━━━━━ Dataset

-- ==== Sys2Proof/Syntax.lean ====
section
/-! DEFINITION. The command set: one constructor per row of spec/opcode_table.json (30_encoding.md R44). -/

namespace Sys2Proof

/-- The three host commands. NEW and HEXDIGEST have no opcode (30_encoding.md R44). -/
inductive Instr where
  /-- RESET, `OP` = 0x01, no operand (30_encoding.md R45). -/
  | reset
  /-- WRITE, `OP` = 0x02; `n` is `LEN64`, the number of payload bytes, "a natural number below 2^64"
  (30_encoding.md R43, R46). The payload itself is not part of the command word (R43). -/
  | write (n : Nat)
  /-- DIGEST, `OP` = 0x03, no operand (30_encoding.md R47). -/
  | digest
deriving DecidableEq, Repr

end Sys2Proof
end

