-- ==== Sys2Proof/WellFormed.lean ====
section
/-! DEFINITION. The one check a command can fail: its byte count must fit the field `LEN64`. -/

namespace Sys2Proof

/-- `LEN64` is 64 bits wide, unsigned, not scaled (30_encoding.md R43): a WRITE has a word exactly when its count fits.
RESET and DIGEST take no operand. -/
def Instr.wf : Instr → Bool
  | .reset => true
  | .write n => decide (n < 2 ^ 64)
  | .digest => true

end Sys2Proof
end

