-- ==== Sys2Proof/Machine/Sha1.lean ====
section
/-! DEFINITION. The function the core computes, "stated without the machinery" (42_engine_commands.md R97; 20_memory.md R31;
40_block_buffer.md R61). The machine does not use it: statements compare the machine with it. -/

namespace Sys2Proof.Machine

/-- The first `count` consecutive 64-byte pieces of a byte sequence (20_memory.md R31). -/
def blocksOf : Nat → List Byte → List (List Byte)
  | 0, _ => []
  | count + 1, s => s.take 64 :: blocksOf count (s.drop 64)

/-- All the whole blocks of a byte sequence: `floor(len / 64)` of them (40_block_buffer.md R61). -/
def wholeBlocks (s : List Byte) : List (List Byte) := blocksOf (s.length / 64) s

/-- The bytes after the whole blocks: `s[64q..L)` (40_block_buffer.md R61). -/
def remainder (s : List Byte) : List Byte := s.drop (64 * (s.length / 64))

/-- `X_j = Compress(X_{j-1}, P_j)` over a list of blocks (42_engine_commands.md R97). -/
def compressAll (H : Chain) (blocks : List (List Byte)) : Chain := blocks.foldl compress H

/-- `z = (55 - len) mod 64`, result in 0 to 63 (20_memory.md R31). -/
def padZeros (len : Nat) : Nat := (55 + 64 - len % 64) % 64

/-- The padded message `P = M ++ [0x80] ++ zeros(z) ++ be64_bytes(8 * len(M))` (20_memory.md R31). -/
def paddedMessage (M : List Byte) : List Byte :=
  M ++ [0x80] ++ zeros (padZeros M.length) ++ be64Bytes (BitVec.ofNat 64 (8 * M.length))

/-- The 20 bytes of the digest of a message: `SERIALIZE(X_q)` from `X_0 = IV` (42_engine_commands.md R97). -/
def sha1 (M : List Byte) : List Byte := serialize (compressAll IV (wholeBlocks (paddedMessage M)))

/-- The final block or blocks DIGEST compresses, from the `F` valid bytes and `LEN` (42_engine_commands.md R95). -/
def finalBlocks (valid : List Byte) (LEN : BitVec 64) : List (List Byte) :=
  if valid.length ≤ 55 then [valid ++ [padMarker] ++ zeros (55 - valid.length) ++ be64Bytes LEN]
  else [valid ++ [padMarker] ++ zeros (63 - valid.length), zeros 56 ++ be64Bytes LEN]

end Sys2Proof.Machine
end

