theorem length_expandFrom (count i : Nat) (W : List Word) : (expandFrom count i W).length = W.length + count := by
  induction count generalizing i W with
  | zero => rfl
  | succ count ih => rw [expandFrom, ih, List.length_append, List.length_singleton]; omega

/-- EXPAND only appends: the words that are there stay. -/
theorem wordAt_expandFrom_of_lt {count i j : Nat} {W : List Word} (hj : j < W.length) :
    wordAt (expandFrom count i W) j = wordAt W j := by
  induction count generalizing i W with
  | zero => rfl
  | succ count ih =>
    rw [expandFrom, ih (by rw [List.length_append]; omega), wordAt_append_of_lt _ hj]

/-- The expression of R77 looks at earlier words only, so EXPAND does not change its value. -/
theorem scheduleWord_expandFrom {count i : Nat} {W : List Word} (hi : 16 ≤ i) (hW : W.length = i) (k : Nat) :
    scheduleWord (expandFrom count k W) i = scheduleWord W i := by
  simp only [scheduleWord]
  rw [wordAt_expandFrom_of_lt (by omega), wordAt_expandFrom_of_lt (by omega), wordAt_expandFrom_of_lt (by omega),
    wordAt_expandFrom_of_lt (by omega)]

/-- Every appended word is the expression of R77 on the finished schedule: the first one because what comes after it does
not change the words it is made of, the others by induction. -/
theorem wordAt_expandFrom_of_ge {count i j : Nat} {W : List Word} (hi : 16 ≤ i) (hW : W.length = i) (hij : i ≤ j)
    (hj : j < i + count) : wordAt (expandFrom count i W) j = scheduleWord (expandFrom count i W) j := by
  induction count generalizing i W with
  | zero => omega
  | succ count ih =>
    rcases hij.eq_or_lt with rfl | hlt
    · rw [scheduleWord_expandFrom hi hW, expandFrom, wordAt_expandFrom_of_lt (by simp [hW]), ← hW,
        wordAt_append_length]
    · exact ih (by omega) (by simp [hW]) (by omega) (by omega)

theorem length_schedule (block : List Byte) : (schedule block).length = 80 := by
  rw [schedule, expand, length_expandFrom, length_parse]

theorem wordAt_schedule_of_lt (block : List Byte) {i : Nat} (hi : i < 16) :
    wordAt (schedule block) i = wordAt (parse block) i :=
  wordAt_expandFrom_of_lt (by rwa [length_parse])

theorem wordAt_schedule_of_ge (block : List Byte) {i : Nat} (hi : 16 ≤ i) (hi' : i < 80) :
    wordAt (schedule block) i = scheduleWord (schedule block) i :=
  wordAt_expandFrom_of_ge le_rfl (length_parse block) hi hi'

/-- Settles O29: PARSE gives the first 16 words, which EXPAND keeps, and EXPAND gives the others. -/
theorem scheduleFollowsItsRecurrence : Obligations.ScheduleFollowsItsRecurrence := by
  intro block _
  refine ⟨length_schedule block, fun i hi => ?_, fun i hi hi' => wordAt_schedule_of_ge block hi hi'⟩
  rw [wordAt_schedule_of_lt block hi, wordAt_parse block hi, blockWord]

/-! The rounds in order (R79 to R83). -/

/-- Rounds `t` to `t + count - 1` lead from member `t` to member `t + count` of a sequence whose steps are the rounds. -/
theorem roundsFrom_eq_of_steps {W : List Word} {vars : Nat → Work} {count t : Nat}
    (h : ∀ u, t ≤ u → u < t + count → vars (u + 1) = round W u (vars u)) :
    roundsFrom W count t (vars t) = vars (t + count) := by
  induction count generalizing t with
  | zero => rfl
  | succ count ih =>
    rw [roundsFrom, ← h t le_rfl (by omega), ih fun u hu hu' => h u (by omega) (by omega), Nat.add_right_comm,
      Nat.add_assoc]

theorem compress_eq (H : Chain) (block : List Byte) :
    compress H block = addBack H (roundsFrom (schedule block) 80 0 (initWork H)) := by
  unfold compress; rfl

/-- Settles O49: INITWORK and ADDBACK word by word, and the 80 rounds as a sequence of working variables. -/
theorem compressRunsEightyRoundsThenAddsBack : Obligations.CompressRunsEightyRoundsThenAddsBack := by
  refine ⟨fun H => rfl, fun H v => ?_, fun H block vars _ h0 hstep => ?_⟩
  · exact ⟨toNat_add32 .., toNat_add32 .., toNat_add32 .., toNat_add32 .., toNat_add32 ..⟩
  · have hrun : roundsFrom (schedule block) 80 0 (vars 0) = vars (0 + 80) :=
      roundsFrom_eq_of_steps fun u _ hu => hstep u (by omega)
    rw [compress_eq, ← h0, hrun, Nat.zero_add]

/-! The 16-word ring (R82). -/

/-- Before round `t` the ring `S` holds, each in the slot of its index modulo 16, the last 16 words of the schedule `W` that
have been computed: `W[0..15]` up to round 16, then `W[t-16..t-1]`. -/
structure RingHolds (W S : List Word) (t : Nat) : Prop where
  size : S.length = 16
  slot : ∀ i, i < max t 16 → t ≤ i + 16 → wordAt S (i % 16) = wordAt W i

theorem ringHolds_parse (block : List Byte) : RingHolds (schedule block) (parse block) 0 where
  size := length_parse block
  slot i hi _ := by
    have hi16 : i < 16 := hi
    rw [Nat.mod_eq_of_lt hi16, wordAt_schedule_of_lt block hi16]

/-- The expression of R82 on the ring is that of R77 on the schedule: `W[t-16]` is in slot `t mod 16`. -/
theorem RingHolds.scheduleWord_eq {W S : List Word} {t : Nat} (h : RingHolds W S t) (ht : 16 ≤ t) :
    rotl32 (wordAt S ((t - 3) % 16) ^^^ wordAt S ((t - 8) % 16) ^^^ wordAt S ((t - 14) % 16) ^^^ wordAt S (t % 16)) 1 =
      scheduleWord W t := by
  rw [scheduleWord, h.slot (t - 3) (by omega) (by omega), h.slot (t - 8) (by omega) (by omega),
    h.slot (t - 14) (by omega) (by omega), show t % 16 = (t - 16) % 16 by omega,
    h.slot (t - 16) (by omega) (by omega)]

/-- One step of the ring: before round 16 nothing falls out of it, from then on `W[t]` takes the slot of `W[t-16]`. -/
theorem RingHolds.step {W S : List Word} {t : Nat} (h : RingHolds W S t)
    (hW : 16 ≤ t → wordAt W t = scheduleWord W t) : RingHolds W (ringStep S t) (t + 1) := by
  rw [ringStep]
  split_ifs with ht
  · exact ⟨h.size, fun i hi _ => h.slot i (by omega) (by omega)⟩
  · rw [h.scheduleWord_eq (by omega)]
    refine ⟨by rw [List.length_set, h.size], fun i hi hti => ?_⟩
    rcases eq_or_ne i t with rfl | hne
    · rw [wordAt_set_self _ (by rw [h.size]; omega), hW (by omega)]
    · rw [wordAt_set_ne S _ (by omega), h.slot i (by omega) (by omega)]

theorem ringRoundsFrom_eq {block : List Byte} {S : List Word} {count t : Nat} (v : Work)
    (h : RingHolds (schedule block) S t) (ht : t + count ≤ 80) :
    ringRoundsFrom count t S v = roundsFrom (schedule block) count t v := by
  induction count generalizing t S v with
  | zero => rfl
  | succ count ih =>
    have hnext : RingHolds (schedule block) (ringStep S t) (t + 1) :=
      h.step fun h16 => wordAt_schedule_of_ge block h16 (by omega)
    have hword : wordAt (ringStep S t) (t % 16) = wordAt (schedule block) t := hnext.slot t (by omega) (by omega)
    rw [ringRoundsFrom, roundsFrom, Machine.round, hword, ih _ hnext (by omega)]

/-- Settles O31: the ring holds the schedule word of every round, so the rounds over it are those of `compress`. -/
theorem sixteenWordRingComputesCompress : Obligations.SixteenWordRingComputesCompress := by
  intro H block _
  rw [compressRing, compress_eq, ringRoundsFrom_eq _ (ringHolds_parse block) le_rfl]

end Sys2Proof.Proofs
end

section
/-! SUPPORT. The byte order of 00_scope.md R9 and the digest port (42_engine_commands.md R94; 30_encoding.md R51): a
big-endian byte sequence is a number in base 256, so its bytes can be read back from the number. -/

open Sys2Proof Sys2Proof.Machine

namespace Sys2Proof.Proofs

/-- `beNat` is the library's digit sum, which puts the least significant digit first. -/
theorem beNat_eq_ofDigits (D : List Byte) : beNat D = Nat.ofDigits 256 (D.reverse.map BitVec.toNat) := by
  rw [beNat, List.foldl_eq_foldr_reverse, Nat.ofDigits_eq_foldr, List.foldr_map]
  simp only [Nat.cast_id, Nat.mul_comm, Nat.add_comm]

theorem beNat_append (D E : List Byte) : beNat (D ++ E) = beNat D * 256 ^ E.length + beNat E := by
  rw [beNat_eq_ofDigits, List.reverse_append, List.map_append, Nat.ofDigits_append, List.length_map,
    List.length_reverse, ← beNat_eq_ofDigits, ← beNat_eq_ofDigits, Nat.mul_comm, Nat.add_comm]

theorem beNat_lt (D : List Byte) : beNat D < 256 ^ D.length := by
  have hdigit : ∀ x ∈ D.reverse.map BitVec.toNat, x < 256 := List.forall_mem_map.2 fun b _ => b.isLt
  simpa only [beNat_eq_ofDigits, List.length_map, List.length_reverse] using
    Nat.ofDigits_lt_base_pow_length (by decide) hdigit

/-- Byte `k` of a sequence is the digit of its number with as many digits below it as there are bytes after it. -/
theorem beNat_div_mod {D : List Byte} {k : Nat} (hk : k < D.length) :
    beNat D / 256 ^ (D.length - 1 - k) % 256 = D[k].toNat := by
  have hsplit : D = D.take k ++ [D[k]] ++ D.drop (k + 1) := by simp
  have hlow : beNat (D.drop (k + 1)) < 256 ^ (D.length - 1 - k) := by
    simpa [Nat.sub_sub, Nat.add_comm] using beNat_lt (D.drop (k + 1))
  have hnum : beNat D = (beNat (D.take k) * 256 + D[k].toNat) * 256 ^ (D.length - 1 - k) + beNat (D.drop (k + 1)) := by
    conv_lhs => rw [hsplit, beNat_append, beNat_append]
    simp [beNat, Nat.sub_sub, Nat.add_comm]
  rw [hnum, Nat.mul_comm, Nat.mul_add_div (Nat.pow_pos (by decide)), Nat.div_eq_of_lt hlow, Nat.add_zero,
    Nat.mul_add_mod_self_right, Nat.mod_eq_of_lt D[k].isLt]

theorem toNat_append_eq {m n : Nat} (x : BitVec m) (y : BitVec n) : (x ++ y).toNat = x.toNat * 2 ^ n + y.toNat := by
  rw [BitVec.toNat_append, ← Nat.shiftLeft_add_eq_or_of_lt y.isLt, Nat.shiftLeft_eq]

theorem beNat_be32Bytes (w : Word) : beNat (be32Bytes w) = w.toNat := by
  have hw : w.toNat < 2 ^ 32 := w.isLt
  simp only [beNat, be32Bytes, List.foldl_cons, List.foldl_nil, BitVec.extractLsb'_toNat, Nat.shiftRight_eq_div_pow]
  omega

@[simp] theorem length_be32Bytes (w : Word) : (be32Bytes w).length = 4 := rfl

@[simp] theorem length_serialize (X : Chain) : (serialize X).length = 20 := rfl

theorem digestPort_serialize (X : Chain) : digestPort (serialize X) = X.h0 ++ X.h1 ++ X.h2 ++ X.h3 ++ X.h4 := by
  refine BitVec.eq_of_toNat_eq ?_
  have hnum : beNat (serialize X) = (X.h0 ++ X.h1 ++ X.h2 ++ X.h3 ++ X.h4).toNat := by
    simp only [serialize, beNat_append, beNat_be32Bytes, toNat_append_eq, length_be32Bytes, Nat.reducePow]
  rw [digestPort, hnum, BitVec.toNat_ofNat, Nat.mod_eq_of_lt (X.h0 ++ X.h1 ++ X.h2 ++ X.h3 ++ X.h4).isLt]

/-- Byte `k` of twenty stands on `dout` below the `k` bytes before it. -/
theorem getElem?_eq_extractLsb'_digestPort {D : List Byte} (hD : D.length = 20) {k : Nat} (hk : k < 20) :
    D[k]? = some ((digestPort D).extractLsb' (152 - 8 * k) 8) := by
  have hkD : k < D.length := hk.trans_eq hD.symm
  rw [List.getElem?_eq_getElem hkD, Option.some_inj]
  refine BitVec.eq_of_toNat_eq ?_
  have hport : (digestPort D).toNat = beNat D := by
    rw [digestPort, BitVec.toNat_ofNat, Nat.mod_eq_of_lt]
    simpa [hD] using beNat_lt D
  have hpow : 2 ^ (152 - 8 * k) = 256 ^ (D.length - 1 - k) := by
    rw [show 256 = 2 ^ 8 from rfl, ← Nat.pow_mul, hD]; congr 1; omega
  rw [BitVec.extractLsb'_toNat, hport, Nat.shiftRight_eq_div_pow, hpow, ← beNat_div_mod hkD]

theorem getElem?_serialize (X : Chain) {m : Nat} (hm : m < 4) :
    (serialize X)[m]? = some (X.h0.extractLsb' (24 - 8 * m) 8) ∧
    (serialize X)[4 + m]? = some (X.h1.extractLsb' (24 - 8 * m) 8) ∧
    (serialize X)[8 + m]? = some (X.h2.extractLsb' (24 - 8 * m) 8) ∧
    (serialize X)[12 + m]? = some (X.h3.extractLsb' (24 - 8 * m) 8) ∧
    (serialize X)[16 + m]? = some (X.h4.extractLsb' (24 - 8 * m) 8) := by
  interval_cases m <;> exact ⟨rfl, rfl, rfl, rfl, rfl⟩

━━━━━━━━━━

[Problem] Transcribe each line of the data above, unaltered, from the one where "rw [Nat.mod_eq_of_lt hi16, wordAt_schedule_of_lt" appears to the one where "t) (ht : 16" appears, inclusive of both.

[Exercise response]
    rw [Nat.mod_eq_of_lt hi16, wordAt_schedule_of_lt block hi16]

/-- The expression of R82 on the ring is that of R77 on the schedule: `W[t-16]` is in slot `t mod 16`. -/
theorem RingHolds.scheduleWord_eq {W S : List Word} {t : Nat} (h : RingHolds W S t) (ht : 16 ≤ t) :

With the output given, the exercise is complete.